→ TASK BRIEF: In the records below, find the line holding "-- ==== Sys2Proof/Tests/Slice0.lean" and the line holding "(plainWord 0xABCD 0". Set down both, with every line between them, exactly.

——

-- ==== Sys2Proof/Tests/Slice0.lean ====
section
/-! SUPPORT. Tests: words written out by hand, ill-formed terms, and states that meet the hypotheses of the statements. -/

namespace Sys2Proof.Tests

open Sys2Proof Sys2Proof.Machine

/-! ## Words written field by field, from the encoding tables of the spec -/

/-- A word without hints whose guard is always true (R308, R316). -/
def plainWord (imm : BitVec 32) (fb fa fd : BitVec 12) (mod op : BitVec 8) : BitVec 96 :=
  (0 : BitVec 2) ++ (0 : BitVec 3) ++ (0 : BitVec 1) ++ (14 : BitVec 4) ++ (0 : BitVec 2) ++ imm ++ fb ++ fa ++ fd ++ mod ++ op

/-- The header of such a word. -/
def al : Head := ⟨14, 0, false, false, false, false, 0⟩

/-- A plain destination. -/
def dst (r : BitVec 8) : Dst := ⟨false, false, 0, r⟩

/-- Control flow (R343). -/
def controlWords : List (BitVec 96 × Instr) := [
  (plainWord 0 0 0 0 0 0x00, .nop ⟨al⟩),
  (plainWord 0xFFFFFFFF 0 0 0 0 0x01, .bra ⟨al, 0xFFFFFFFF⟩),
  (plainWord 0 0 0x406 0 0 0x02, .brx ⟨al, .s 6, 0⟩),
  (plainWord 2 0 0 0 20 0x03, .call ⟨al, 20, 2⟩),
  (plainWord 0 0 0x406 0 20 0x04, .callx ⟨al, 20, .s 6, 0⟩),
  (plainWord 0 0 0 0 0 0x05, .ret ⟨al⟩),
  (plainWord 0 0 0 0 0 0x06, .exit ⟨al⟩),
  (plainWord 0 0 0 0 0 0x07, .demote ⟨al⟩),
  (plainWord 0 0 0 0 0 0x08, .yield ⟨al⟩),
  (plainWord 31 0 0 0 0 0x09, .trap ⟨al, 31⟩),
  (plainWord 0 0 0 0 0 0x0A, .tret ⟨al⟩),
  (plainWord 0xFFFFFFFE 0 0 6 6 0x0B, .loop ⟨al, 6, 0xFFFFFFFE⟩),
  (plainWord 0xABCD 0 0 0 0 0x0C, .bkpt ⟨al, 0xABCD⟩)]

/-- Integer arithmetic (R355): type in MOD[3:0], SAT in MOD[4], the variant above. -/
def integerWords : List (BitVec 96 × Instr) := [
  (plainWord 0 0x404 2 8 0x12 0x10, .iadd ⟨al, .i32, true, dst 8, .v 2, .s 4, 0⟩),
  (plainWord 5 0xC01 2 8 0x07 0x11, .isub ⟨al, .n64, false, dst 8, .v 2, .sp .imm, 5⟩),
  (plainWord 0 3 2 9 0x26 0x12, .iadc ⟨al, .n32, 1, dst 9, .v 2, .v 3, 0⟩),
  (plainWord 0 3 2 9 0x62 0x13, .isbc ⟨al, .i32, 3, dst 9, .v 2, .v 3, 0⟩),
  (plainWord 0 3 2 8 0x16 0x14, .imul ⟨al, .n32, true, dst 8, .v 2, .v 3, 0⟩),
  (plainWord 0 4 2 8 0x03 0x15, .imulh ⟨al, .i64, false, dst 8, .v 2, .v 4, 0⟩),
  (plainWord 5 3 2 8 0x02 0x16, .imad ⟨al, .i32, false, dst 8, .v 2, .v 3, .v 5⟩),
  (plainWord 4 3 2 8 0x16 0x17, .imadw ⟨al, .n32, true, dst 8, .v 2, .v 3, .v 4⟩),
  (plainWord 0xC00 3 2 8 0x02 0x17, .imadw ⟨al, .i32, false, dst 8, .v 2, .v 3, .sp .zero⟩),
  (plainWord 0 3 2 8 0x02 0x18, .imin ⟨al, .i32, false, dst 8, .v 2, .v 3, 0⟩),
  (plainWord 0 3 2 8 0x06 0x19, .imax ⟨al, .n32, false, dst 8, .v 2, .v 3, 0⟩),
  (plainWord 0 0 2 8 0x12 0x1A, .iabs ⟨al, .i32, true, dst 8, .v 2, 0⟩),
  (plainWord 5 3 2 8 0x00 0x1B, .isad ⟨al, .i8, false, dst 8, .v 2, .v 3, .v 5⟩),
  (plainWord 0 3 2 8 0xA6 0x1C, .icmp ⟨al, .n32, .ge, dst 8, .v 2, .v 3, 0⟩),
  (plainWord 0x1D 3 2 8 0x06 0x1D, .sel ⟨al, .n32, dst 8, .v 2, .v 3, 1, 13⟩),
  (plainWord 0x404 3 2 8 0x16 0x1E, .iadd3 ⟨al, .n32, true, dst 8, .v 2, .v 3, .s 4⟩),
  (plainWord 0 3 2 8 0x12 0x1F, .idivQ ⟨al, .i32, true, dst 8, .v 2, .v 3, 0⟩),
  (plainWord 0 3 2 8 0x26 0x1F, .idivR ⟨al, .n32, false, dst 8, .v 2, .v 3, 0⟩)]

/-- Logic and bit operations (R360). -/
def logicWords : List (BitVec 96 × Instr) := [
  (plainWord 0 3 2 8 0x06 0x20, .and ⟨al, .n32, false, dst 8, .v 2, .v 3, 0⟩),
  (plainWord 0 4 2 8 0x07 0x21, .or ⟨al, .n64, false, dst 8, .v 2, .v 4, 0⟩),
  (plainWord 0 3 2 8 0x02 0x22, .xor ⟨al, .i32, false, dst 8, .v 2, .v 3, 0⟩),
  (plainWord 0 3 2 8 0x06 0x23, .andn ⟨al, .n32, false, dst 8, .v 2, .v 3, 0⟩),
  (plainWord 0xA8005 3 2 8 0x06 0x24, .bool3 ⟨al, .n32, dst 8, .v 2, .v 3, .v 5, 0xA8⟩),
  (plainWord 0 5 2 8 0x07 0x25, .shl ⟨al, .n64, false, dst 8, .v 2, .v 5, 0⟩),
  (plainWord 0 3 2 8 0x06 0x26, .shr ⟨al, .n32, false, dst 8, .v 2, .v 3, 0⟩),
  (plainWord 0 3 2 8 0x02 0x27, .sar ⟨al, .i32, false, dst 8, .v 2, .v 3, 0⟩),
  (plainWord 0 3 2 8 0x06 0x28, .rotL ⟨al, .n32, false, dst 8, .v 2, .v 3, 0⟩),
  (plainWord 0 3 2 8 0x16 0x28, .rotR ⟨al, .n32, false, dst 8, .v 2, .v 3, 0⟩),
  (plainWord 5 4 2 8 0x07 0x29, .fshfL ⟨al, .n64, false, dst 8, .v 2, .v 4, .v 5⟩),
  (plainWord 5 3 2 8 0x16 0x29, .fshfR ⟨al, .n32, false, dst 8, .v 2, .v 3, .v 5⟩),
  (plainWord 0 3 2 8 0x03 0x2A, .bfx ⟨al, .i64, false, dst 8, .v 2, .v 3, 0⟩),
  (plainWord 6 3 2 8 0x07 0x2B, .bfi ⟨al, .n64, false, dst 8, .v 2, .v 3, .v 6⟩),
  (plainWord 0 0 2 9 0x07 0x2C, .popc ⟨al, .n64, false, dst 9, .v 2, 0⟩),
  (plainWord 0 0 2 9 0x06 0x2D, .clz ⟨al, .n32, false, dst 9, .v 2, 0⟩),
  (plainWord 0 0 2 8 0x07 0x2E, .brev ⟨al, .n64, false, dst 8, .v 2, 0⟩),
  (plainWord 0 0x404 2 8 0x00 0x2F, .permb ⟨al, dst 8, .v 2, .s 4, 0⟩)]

——

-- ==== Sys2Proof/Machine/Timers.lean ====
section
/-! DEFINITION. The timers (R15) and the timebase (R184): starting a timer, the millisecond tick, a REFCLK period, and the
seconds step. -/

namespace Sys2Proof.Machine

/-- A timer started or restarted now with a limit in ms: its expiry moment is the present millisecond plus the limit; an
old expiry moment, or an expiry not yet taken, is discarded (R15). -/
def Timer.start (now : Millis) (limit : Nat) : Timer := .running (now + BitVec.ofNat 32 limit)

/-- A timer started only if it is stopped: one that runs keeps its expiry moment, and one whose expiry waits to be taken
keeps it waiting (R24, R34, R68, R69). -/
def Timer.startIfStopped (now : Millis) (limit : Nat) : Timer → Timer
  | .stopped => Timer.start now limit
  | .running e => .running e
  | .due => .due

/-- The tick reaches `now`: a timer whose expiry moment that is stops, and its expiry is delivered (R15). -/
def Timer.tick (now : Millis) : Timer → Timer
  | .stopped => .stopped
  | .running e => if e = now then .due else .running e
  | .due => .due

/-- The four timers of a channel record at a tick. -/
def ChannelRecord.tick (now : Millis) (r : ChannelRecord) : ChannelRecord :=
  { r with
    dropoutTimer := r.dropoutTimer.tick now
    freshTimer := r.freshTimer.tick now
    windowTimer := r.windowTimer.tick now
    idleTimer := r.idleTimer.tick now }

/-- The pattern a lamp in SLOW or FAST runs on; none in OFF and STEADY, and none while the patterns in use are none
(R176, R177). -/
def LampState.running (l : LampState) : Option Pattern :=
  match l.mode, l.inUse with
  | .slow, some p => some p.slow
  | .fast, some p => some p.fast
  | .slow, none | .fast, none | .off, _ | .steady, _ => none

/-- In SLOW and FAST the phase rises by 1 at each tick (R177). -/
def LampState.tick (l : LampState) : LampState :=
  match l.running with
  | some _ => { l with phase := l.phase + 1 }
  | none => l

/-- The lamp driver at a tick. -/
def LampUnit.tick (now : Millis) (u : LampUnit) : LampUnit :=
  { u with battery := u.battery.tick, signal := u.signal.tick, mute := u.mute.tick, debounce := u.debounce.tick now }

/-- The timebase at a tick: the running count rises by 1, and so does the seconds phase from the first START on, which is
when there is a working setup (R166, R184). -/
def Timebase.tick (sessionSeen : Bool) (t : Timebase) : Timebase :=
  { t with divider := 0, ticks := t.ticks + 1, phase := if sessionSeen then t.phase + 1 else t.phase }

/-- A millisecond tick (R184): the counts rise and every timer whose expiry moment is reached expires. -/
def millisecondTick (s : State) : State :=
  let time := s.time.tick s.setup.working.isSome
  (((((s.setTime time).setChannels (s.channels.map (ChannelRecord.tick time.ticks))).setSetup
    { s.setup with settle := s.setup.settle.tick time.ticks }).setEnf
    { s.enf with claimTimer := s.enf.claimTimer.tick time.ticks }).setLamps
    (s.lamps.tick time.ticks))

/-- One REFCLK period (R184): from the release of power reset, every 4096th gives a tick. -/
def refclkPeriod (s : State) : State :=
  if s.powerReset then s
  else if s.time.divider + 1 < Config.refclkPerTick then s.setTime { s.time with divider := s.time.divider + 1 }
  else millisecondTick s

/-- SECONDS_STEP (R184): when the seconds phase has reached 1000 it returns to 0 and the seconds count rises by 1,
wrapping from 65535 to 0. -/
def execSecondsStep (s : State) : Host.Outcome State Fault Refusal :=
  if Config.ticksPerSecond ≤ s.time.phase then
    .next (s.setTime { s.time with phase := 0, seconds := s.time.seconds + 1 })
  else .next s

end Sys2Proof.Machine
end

——

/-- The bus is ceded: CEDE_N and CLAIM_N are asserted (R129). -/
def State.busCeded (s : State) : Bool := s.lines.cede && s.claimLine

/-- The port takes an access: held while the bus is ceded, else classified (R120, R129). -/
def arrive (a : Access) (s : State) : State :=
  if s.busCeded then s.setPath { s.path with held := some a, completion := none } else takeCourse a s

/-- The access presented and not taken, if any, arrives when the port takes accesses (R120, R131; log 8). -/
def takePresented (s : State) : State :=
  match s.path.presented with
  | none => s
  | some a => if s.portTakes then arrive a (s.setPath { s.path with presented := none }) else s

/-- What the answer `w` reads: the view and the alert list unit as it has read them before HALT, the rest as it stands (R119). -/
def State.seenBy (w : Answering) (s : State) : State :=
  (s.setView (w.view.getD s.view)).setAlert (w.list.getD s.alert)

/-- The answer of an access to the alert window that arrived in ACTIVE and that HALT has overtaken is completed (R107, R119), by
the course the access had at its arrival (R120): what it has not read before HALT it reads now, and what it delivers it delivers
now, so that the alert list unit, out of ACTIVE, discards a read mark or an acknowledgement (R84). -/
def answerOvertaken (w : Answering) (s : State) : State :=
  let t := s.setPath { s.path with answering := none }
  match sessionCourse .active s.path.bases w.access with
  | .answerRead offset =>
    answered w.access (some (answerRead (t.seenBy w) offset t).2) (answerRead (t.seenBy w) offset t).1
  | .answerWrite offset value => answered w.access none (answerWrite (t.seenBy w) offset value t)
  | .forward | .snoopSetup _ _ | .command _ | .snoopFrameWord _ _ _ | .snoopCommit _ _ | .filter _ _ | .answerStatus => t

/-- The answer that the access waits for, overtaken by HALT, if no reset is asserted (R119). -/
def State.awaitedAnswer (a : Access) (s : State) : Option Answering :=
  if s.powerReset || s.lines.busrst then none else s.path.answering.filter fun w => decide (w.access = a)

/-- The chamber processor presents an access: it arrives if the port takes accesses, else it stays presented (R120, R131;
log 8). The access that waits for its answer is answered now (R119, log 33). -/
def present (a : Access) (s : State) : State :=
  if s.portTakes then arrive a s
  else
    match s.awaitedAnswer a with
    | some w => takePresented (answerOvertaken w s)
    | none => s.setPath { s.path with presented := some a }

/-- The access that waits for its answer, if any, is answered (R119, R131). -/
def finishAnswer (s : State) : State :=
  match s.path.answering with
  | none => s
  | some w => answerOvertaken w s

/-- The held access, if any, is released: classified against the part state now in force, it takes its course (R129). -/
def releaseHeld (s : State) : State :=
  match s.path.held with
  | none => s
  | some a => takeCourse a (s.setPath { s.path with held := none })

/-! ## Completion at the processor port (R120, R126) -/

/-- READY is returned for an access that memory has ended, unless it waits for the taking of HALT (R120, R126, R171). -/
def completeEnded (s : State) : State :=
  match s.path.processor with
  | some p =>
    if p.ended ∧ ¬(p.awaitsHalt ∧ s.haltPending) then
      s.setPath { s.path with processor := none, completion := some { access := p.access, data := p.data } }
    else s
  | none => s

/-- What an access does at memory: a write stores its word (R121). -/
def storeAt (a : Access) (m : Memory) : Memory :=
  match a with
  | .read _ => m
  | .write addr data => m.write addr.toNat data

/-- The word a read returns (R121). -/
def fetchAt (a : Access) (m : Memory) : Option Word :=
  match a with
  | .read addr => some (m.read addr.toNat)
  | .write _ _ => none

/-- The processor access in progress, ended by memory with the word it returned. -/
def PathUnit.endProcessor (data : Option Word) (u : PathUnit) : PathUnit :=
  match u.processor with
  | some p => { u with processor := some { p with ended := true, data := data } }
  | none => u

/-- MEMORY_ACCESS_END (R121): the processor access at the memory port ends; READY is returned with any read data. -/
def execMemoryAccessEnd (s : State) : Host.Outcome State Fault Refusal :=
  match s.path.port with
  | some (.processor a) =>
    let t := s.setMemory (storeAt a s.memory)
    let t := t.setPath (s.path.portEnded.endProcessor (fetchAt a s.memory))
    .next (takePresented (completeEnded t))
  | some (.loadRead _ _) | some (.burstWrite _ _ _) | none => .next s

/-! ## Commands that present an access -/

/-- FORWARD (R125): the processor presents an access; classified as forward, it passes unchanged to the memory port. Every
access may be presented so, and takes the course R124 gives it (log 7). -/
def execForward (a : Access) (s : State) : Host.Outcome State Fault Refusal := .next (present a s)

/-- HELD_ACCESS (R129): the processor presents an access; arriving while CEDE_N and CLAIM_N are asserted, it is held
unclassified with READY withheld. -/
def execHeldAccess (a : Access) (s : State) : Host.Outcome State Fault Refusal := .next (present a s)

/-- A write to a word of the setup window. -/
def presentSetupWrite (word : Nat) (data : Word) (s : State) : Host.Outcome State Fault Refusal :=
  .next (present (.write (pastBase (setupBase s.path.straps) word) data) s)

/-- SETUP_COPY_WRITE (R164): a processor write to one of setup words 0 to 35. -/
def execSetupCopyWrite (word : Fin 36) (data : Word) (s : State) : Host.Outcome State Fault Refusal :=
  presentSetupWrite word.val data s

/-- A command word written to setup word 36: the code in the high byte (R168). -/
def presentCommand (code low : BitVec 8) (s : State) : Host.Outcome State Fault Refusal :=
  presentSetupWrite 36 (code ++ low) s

——

→ ANSWER:
-- ==== Sys2Proof/Tests/Slice0.lean ====
section
/-! SUPPORT. Tests: words written out by hand, ill-formed terms, and states that meet the hypotheses of the statements. -/

namespace Sys2Proof.Tests

open Sys2Proof Sys2Proof.Machine

/-! ## Words written field by field, from the encoding tables of the spec -/

/-- A word without hints whose guard is always true (R308, R316). -/
def plainWord (imm : BitVec 32) (fb fa fd : BitVec 12) (mod op : BitVec 8) : BitVec 96 :=
  (0 : BitVec 2) ++ (0 : BitVec 3) ++ (0 : BitVec 1) ++ (14 : BitVec 4) ++ (0 : BitVec 2) ++ imm ++ fb ++ fa ++ fd ++ mod ++ op

/-- The header of such a word. -/
def al : Head := ⟨14, 0, false, false, false, false, 0⟩

/-- A plain destination. -/
def dst (r : BitVec 8) : Dst := ⟨false, false, 0, r⟩

/-- Control flow (R343). -/
def controlWords : List (BitVec 96 × Instr) := [
  (plainWord 0 0 0 0 0 0x00, .nop ⟨al⟩),
  (plainWord 0xFFFFFFFF 0 0 0 0 0x01, .bra ⟨al, 0xFFFFFFFF⟩),
  (plainWord 0 0 0x406 0 0 0x02, .brx ⟨al, .s 6, 0⟩),
  (plainWord 2 0 0 0 20 0x03, .call ⟨al, 20, 2⟩),
  (plainWord 0 0 0x406 0 20 0x04, .callx ⟨al, 20, .s 6, 0⟩),
  (plainWord 0 0 0 0 0 0x05, .ret ⟨al⟩),
  (plainWord 0 0 0 0 0 0x06, .exit ⟨al⟩),
  (plainWord 0 0 0 0 0 0x07, .demote ⟨al⟩),
  (plainWord 0 0 0 0 0 0x08, .yield ⟨al⟩),
  (plainWord 31 0 0 0 0 0x09, .trap ⟨al, 31⟩),
  (plainWord 0 0 0 0 0 0x0A, .tret ⟨al⟩),
  (plainWord 0xFFFFFFFE 0 0 6 6 0x0B, .loop ⟨al, 6, 0xFFFFFFFE⟩),
  (plainWord 0xABCD 0 0 0 0 0x0C, .bkpt ⟨al, 0xABCD⟩)]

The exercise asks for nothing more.